Scaling up the DHT
Kademlia DHT is a massive distributed KV-store. It isn't reliable but has enormous other benefits. Can we find improvements or alternatives that would allow us to improve it futher.
Finding possible schemes improving or replacing Kademlia DHT for our usecases (IPNS, provider and peer records) which would reduce:
- DHT lookup time
- DHT put time
- Bulk DHT puts
Requirements to consider:
- Large scale network (1Milion+ nodes)
- Massive put orders
Where to learn about it
Nature of the problem
One of the biggest problems facing the DHT involves undialable / unreliable peers. Essentially, nodes spend significantly much time handling dial timeouts than actually announcing content to the DHT. This is due to the fact that IPFS nodes currently treat all peers as equal when attempting to announce content, regardless of how reliable individual peer actually are.
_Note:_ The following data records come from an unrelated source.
theorem sleepQuiet_law : ModeLaw SleepQuiet SleepQuiet where
  weak h := h
  steady hsteady h := h.requests hsteady.toRequests
  requests hreq h := h.requests hreq
  begun {s} h := by
    rw [SleepQuiet, beginRequested_mdc, beginRequested_clt, beginRequested_lif]
    exact h
  restart h := h
  restartWeak h := h
  entered _ hmode _ _ _ _ _ := sleepQuiet_of_awake (by simp [hmode]) (by simp [hmode])
  settle h := h
  linked lif _ hidle h := ⟨fun hm => ⟨(h.1 hm).1, hidle hm (h.1 hm).2⟩, h.2⟩
  answered r reply hlink _ h := by
    refine ⟨fun hm => ?_, h.2⟩
    have hidle := (h.1 hm).2
    rw [hlink] at hidle
    contradiction
  waits _ _ _ h := h
  quiesced _ _ _ := sleepQuiet_of_awake (by simp) (by simp)
  slept {s} hdoze h := by
    obtain ⟨-, -, hnone, -⟩ := (mayDoze_iff s).mp hdoze
    have hstill := (steady_stopBudget (leaveRun .sleep s)).live (by simp [budgetRuns]) (by simpa using hnone)
    exact ⟨fun _ => ⟨hstill, rfl⟩, fun _ => hstill⟩
  passStep {s} hmode _ := by
    rw [← passStep_mdc s] at hmode
    exact sleepQuiet_of_awake (by simp [hmode]) (by simp [hmode])
  reset cause s := by
    have hmode : (resetState cause s).mdc.mode = .loading := rfl
    have hclt : noClaims (resetState cause s).clt = true := (noClaims_iff_claimAt State.reset).mpr claimAt_reset
    exact ⟨fun h => by simp [hmode] at h, fun _ => hclt⟩

/-! ### The passes (R126, R127) -/

/-- A pass runs in RUN alone, and a BIND.WRITE waits only for a running pass, the link WORKING with it. -/
structure PassBase (s : State) : Prop where
  running : s.bde.pass.isSome = true → s.mdc.mode = .run
  waiting : ∀ p : List Byte, s.bde.waiting = some p →
    s.bde.pass.isSome = true ∧ s.lif.link = .working { req := .bindWrite, params := p }

theorem PassesSound.base {s : State} (h : PassesSound s) : PassBase s := ⟨h.1, h.2.2⟩

theorem PassBase.of_eq {s t : State} (hmode : t.mdc.mode = s.mdc.mode) (hlink : t.lif.link = s.lif.link)
    (hpass : t.bde.pass = s.bde.pass) (hwaiting : t.bde.waiting = s.bde.waiting) (h : PassBase s) : PassBase t :=
  ⟨by rw [hpass, hmode]; exact h.running, by rw [hpass, hwaiting, hlink]; exact h.waiting⟩

/-- In RUN the passes are sound once a requested one has begun (R126). -/
theorem passesSound_begun {s : State} (h : PassBase s) : PassesSound (beginRequested s) := by
  unfold beginRequested
  split
  · next hready =>
    simp only [Bool.and_eq_true, beq_iff_eq] at hready
    obtain ⟨⟨hmode, -⟩, -⟩ := hready
    exact ⟨fun _ => hmode, fun _ _ => rfl, fun p hp => ⟨rfl, (h.waiting p hp).2⟩⟩
  · next hready =>
    refine ⟨h.running, fun hmode hrequested => ?_, h.waiting⟩
    cases hp : s.bde.pass with
    | some p => rfl
    | none => simp [hmode, hp, hrequested] at hready

theorem passesSound_of_idle {s : State} (hmode : s.mdc.mode ≠ .run) (hpass : s.bde.pass = none)
    (hwaiting : s.bde.waiting = none) : PassesSound s :=
  ⟨fun h => by simp [hpass] at h, fun h => absurd h hmode, fun p h => by simp [hwaiting] at h⟩

theorem abandonPass_kept (s : State) : (abandonPass s).bde.pass = none ∧ (abandonPass s).bde.waiting = s.bde.waiting := by
  unfold abandonPass
  split
  · next hnone => exact ⟨hnone, rfl⟩
  · exact ⟨by simp [requestPass], by simp [requestPass]⟩

/-- No BIND.WRITE waits while the link does not hold one. -/
theorem waiting_none {s : State} (h : PassesSound s)
    (hlink : ∀ p, s.lif.link ≠ .working { req := .bindWrite, params := p }) : s.bde.waiting = none :=
  Option.eq_none_iff_forall_ne_some.mpr fun p hp => hlink p (h.2.2 p hp).2

theorem passesSound_leaveRun {m : Mode} {s : State} (hm : m ≠ .run) (hwaiting : s.bde.waiting = none) :
    PassesSound (leaveRun m s) := by
  obtain ⟨hpass, hkept⟩ := abandonPass_kept { s with mdc := { s.mdc with mode := m } }
  exact passesSound_of_idle (by simpa using hm) (by rw [leaveRun_bde, hpass]) (by rw [leaveRun_bde, hkept, hwaiting])

theorem serveWaiting_waiting (s : State) : (serveWaiting s).bde.waiting = none := by
  unfold serveWaiting
  split
  · next hnone => exact hnone
  · next params _ =>
    dsimp only
    split
    · exact bindWrite_waiting params { s with bde := { s.bde with waiting := none } }
    · rfl

theorem passesSound_endPass (p : Pass) {s : State} (hmode : s.mdc.mode = .run) : PassesSound (endPass p s) := by
  have hrun : (handOver p.touched { s with bde := { s.bde with pass := none } }).mdc.mode = .run := by simp [hmode]
  unfold endPass
  generalize handOver p.touched { s with bde := { s.bde with pass := none } } = u at hrun ⊢
  refine passesSound_begun ⟨fun _ => by rw [serveWaiting_mdc, hrun], fun q hq => ?_⟩
  rw [serveWaiting_waiting] at hq
  contradiction

theorem passesSound_passStep {s : State} (hmode : s.mdc.mode = .run) (h : PassesSound s) : PassesSound (passStep s) := by
  unfold passStep
  split
  · exact h
  · next p hp =>
    have hmove := move_takeBinding p p.next s
    dsimp only
    split
    · refine ⟨fun _ => by rw [hmove.mdc, hmode], fun _ _ => rfl, fun q hq => ⟨rfl, ?_⟩⟩
      rw [hmove.waiting] at hq
      rw [hmove.link]
      exact (h.2.2 q hq).2
    · exact passesSound_endPass _ (by rw [hmove.mdc, hmode])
A large number of the nodes in peer-tables are behind NATs
Even if we can predict/know which nodes are behind NATs, other (potentially) malicious nodes could become unresponsive
We would like a solution that prioritizes:
3.1 fast peer lookup
3.2 fast cid lookup
3.3 fast/low latency IPNS
(due to dependencies)
Filecoin / Other incentive structure / crypto-economic mechanism has uncertain ETA and could be a lot of work
Most nodes are likely to upgrade but we must ensure backwards compatibility
Priority peer stack
Nodes will assign a peer "score" to each node in its peer table (a.k.a Peer or peers). The value/score will be derived from the "positive" and "negative" interactions the node has experienced with that peer over time. If a node is easily reachable and behaves as expected when requests are sent to it (responds to pings), its value will rise over time. Pattern of negative interactions such as persistent dial failures will cause the node's value to be downgraded. Each node aims to maintain a list at at least N peers with a "good" score. When providing the peer ID to a requester; use the top of the priority stack (still getting closer in XOR distance to target PID or CID but could b more reliable).
Details and properties of proposed solution:
- instead of a list, use a "priority stack" based on this score
- the scores of peers in the peer table is not broadcasted, each node in the network determines and updates the score locally
- no historical records needs to be kept (i.e. use an running mean)
- when a peer's score becomes unacceptable, a new node slightly further in XOR distance is added and given a neutral score. The none performing peer is NOT dropped from the peer table (until garbage collection needs to occurs)
- to balance network resilience/robustness and speed, choose an appropriate exploit vs explore ratio [i.e. 80/20 => 80% of the time use the top of the stack (more reliable / likely to be more performant), 20% of the time randomly choose a peer in the table that is close in XOR distance to target ID (which may not respond and time out the request)] (this could be dynamically determined via a formula / model, this is so that nodes have an opportunity to change their score)
- scores can be persisted through reboots (and maybe should)
- what we expect to happen is: reliable nodes will be higher up in peer tables for other nodes... should have stable values and the network ('s other nodes) should tend to evaluate a node in a none divergent way
- when new nodes join, bootstrap from high scored peers (transitive properties of "trust")
How this solves the issue
When it comes time to announce content to the DHT, a node doesn't need to waste time trying dialing unproven peers in an attemt to announce content. Instead, it should have a relatively "stable" set of peers in each peer bucket for DHT announcements.
Nodes that consistantly remain reliable / stable will also gravitate towards each other they'll consistantly be proving themselves reliable to other reliable peers. What this leads to is a "self healing" effect on the network DHT, where there exists a natural hierarchy of peer stability that's highly decentralized in nature.
Potential Next Steps
- build a model of the network and run simulations with different parameters to verify convergence and performance improvement properties (i.e. what if 80% of the nodes are behind NATs, what if 20% vs. 60% nodes go offline/online evert 3 hrs vs 5 hrs)
- further brainstorm on failure modes and attack vectors war gaming
- build a dynamic optimization model using ML / Domain knowledge, hooked into a real time feed of network data to find and set optimal hyper-parameters (i.e. if the network nodes is switching on/off more, increase explore vs. exploit ratio; N for number of performing peers to keep etc... )
Things that need to be further explored
As this solution was prepared during a 2 hour long session, there are items that will need to be further explored if this is to be considered as a potential scaling solution. Two items that immediately come to mind are:
- The value formula - This proposal doesn't dive into the actual formula that will be use to assign peer values. The complexity requirements of the formula are unknown.
- Accounting for "unknown" peers. There may need to be a mechanism that exists so that newly discovered peers have a way to prove themselves as trustworthy on nodes that already have a highly tested peer list.